## Source data

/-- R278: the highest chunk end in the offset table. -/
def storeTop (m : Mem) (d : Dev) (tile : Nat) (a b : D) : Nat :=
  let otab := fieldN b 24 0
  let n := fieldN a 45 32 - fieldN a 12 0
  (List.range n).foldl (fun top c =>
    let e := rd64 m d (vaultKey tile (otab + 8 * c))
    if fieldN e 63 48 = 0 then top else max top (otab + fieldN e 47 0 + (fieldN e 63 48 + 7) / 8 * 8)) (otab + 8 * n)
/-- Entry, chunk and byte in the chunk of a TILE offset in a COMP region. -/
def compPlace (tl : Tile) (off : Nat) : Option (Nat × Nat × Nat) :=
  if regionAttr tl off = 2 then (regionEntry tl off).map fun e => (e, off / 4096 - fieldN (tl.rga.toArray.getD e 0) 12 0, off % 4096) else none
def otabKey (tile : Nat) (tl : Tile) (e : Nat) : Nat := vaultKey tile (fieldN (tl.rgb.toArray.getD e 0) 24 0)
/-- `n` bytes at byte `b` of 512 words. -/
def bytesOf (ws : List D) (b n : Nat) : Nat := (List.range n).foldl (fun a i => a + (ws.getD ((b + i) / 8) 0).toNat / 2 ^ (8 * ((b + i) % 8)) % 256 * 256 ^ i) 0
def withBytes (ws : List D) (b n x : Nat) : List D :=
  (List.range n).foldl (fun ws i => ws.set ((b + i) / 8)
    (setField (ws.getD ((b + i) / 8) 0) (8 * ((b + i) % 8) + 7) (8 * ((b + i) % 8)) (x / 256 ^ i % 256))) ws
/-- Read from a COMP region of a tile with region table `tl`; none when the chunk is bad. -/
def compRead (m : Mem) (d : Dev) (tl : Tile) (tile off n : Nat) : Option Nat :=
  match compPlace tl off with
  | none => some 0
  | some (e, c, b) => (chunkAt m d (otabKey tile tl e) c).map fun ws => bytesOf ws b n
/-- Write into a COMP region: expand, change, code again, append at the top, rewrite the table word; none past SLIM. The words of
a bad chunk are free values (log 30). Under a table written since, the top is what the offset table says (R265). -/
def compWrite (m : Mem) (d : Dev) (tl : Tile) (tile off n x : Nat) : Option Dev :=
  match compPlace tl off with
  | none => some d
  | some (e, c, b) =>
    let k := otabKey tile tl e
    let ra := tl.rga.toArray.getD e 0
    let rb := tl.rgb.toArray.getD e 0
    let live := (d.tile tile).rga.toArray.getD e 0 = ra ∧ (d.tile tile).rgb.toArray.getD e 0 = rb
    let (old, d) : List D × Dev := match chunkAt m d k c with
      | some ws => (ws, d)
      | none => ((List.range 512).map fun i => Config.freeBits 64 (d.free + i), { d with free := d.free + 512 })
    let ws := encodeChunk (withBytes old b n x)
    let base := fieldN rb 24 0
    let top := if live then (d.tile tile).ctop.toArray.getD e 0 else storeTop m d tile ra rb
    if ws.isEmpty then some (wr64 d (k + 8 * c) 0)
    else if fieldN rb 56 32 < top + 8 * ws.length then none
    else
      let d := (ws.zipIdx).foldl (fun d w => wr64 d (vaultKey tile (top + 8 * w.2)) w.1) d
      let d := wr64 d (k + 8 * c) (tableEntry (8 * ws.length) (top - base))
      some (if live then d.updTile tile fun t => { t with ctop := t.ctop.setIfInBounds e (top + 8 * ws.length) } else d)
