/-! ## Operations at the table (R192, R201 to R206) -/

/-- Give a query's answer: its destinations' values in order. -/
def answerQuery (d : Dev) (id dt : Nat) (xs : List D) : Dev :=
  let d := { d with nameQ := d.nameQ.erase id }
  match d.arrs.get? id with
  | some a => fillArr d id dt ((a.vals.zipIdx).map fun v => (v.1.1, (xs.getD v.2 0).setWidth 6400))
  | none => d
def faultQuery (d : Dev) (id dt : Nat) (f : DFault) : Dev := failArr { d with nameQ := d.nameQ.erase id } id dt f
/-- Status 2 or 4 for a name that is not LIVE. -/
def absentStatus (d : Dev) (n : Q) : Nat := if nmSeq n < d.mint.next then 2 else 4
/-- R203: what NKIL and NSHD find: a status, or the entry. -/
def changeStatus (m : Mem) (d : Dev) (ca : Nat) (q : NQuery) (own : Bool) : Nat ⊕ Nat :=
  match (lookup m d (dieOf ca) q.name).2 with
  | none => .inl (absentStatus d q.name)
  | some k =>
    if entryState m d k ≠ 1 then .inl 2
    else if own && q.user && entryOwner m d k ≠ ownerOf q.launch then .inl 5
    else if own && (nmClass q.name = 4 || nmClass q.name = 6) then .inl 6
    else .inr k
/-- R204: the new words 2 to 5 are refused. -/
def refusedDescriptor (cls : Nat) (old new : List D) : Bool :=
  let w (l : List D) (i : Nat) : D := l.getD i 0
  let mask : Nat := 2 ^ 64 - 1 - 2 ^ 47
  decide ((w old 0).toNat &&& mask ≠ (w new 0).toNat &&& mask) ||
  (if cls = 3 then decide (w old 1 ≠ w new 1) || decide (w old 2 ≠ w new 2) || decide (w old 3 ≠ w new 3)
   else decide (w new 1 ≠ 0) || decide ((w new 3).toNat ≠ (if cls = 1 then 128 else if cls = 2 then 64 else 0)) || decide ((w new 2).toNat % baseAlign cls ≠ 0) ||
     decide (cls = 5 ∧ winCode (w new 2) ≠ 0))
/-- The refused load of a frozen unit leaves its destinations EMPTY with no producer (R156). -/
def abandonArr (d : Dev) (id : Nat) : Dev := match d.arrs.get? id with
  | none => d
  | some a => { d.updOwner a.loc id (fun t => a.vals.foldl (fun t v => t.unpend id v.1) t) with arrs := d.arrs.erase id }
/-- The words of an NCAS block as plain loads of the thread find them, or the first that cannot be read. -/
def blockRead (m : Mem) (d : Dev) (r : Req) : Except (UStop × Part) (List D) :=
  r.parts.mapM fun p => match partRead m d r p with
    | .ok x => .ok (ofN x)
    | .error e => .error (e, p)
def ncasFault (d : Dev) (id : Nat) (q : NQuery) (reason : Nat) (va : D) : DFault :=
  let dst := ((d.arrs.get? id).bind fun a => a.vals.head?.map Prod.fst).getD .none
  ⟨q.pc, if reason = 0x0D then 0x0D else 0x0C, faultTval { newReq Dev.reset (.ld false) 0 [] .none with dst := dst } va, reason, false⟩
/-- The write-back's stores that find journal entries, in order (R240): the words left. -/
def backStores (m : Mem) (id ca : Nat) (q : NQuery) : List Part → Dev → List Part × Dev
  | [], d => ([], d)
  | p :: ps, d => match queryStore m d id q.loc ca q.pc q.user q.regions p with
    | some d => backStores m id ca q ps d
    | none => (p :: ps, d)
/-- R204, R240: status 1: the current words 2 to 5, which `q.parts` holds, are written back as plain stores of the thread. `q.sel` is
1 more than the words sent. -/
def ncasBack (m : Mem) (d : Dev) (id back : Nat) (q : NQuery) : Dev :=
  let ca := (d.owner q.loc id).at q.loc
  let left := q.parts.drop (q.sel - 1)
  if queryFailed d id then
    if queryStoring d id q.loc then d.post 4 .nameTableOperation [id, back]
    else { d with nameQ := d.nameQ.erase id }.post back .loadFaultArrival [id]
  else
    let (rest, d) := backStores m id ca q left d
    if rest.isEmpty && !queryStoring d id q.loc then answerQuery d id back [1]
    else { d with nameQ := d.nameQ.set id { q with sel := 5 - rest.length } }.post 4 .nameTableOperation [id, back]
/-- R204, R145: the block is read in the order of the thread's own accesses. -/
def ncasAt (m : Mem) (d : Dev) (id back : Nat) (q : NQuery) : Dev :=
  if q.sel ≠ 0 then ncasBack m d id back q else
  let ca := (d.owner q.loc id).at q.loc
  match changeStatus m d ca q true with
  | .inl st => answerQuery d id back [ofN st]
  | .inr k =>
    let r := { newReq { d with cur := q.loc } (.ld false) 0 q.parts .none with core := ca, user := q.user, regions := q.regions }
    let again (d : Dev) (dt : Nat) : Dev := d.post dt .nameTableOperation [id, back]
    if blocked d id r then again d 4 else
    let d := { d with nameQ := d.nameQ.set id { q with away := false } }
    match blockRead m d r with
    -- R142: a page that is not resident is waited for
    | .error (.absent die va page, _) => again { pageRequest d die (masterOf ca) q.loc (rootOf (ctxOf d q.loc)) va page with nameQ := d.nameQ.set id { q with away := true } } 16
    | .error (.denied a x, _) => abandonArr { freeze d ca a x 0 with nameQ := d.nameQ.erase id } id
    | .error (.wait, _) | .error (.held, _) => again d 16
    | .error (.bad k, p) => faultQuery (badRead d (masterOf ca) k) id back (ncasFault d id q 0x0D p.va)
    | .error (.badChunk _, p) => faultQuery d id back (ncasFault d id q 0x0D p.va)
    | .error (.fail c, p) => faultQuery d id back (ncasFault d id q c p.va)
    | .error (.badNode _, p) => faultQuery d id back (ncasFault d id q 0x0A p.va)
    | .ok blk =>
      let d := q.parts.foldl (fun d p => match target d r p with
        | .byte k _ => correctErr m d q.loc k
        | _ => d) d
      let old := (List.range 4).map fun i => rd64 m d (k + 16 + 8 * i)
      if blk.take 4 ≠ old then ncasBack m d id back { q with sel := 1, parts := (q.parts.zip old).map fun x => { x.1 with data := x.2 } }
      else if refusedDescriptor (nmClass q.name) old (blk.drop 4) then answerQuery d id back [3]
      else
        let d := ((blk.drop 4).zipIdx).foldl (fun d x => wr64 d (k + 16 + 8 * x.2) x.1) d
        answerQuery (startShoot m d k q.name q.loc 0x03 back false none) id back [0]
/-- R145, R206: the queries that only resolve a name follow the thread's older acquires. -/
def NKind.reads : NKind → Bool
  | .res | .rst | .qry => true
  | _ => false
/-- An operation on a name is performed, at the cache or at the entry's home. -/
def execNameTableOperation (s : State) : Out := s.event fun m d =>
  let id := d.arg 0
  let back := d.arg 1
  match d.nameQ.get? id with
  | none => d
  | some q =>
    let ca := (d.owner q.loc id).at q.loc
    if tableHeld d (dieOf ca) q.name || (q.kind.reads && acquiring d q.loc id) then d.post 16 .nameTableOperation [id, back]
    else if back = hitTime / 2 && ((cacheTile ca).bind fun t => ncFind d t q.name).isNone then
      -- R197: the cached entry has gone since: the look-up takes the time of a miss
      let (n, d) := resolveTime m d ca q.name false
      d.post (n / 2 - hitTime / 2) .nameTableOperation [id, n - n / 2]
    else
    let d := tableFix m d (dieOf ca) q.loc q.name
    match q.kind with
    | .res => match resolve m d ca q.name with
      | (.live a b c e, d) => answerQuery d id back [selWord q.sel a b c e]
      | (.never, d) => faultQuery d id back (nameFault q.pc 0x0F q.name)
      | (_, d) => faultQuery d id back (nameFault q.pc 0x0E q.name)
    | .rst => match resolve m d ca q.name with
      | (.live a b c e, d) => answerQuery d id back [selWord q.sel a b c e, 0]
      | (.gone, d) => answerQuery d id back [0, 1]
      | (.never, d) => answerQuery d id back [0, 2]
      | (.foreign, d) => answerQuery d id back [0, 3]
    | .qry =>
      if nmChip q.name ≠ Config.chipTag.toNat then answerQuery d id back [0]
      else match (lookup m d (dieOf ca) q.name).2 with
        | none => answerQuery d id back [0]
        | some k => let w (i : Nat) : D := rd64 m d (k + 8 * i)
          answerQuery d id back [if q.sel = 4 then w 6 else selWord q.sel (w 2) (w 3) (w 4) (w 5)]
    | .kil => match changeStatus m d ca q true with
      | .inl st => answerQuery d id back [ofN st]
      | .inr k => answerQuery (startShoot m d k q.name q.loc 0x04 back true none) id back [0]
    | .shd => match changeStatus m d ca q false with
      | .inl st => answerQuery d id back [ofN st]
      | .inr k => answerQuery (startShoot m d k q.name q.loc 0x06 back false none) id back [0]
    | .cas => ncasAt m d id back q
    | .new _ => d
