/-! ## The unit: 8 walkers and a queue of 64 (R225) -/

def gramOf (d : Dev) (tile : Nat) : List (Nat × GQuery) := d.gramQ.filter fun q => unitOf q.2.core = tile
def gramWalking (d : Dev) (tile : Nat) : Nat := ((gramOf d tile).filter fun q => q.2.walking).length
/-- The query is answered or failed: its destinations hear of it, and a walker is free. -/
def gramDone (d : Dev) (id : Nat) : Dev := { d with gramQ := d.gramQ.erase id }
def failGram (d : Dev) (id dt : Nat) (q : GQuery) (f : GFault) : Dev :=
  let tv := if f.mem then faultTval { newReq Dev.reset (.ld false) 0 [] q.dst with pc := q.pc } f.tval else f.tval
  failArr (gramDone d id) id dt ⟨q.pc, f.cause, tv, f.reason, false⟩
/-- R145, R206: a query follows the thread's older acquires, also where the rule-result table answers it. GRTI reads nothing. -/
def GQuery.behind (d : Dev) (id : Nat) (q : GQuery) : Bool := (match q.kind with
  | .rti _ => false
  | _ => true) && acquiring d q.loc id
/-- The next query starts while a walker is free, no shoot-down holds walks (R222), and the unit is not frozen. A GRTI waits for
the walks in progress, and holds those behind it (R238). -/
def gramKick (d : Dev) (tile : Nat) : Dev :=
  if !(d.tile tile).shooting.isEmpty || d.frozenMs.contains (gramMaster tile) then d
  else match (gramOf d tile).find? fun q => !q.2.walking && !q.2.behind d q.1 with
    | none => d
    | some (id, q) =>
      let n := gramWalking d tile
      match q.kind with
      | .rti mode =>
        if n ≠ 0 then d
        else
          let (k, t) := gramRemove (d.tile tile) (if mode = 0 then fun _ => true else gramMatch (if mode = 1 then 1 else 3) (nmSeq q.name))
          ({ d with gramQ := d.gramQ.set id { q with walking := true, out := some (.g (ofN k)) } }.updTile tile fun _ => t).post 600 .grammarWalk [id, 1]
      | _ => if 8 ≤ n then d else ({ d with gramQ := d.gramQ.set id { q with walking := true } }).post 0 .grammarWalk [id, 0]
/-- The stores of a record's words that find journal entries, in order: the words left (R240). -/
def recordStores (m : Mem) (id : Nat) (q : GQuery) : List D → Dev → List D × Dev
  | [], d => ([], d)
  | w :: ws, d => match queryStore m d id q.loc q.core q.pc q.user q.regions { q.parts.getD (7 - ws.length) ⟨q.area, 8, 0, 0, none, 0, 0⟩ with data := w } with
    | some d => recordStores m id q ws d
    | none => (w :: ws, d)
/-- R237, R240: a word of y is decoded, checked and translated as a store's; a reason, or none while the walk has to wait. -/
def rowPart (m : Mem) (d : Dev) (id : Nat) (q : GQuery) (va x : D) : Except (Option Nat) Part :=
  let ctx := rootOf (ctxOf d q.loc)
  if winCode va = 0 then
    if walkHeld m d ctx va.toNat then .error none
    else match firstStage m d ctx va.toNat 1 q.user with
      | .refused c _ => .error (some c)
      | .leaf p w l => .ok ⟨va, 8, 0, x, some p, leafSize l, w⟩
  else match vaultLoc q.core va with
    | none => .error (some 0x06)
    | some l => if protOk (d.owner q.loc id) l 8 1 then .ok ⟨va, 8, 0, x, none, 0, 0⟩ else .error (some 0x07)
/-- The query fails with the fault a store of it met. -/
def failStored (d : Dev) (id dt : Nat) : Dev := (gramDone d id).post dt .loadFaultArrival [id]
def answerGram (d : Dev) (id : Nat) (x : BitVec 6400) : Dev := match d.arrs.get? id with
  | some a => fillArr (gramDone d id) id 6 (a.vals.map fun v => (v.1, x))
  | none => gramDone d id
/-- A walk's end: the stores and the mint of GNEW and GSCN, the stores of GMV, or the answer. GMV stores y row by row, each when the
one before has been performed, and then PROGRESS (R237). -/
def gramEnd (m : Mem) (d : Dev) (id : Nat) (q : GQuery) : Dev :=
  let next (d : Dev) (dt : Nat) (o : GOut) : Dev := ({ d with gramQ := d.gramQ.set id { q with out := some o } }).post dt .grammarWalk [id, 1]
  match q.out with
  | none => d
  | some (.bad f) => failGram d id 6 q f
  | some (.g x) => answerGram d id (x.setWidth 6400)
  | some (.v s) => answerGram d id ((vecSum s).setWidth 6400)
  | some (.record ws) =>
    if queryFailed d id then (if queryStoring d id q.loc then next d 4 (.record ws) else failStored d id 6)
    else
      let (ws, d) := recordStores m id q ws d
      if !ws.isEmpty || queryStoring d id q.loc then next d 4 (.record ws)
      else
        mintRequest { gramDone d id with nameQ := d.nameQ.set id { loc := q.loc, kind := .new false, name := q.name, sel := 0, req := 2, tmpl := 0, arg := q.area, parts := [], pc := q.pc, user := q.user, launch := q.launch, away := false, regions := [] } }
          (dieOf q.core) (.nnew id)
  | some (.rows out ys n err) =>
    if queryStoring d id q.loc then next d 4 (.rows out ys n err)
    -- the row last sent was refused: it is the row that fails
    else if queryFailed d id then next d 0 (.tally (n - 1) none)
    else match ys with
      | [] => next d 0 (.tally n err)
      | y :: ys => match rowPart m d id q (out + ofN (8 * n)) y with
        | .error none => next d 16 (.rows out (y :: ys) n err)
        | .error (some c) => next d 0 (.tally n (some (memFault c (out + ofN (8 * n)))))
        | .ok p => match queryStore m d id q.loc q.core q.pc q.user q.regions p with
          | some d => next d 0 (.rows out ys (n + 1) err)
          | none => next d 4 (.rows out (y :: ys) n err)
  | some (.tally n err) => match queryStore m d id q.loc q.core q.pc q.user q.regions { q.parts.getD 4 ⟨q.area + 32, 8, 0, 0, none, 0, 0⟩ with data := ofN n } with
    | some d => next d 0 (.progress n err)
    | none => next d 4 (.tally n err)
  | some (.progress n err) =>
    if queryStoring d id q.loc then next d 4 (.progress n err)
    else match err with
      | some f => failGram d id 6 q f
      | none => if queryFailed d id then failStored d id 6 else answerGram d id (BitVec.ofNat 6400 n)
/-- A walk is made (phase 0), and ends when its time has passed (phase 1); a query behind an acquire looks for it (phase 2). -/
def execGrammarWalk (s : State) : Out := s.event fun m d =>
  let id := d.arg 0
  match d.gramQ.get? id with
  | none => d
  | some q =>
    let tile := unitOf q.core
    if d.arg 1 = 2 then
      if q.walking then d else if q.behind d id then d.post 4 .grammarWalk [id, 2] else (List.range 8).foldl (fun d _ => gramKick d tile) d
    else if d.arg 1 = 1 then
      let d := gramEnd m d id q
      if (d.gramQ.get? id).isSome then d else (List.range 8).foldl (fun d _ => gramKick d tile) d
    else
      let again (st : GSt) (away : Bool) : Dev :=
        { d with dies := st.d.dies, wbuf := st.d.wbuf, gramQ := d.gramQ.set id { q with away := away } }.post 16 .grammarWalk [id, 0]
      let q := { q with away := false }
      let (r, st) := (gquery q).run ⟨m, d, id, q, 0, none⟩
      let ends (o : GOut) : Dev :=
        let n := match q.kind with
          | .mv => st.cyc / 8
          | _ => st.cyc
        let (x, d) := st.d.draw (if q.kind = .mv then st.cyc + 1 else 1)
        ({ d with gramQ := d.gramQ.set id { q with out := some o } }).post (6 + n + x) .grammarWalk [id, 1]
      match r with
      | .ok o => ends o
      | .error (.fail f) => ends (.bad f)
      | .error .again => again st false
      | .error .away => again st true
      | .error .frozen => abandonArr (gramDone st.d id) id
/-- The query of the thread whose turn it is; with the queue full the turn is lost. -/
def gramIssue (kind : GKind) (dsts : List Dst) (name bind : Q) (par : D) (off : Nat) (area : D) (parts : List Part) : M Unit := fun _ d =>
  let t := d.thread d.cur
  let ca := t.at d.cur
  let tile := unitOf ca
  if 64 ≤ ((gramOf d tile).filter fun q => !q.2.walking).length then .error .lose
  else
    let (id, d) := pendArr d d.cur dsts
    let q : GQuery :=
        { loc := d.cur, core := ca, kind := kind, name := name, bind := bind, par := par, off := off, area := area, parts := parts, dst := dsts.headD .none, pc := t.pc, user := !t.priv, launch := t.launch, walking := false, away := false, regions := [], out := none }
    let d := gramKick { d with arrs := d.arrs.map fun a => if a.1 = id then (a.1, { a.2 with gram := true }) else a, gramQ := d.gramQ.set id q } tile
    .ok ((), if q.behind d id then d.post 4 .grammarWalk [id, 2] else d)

## Your goal
The listing above holds a line with "some (id, q) =>" and a line with "let (k, t) := gramRemove". Print the stretch from the first through the second, exactly and alone.

## Answer space
    | some (id, q) =>
      let n := gramWalking d tile
      match q.kind with
      | .rti mode =>
        if n ≠ 0 then d
        else
          let (k, t) := gramRemove (d.tile tile) (if mode = 0 then fun _ => true else gramMatch (if mode = 1 then 1 else 3) (nmSeq q.name))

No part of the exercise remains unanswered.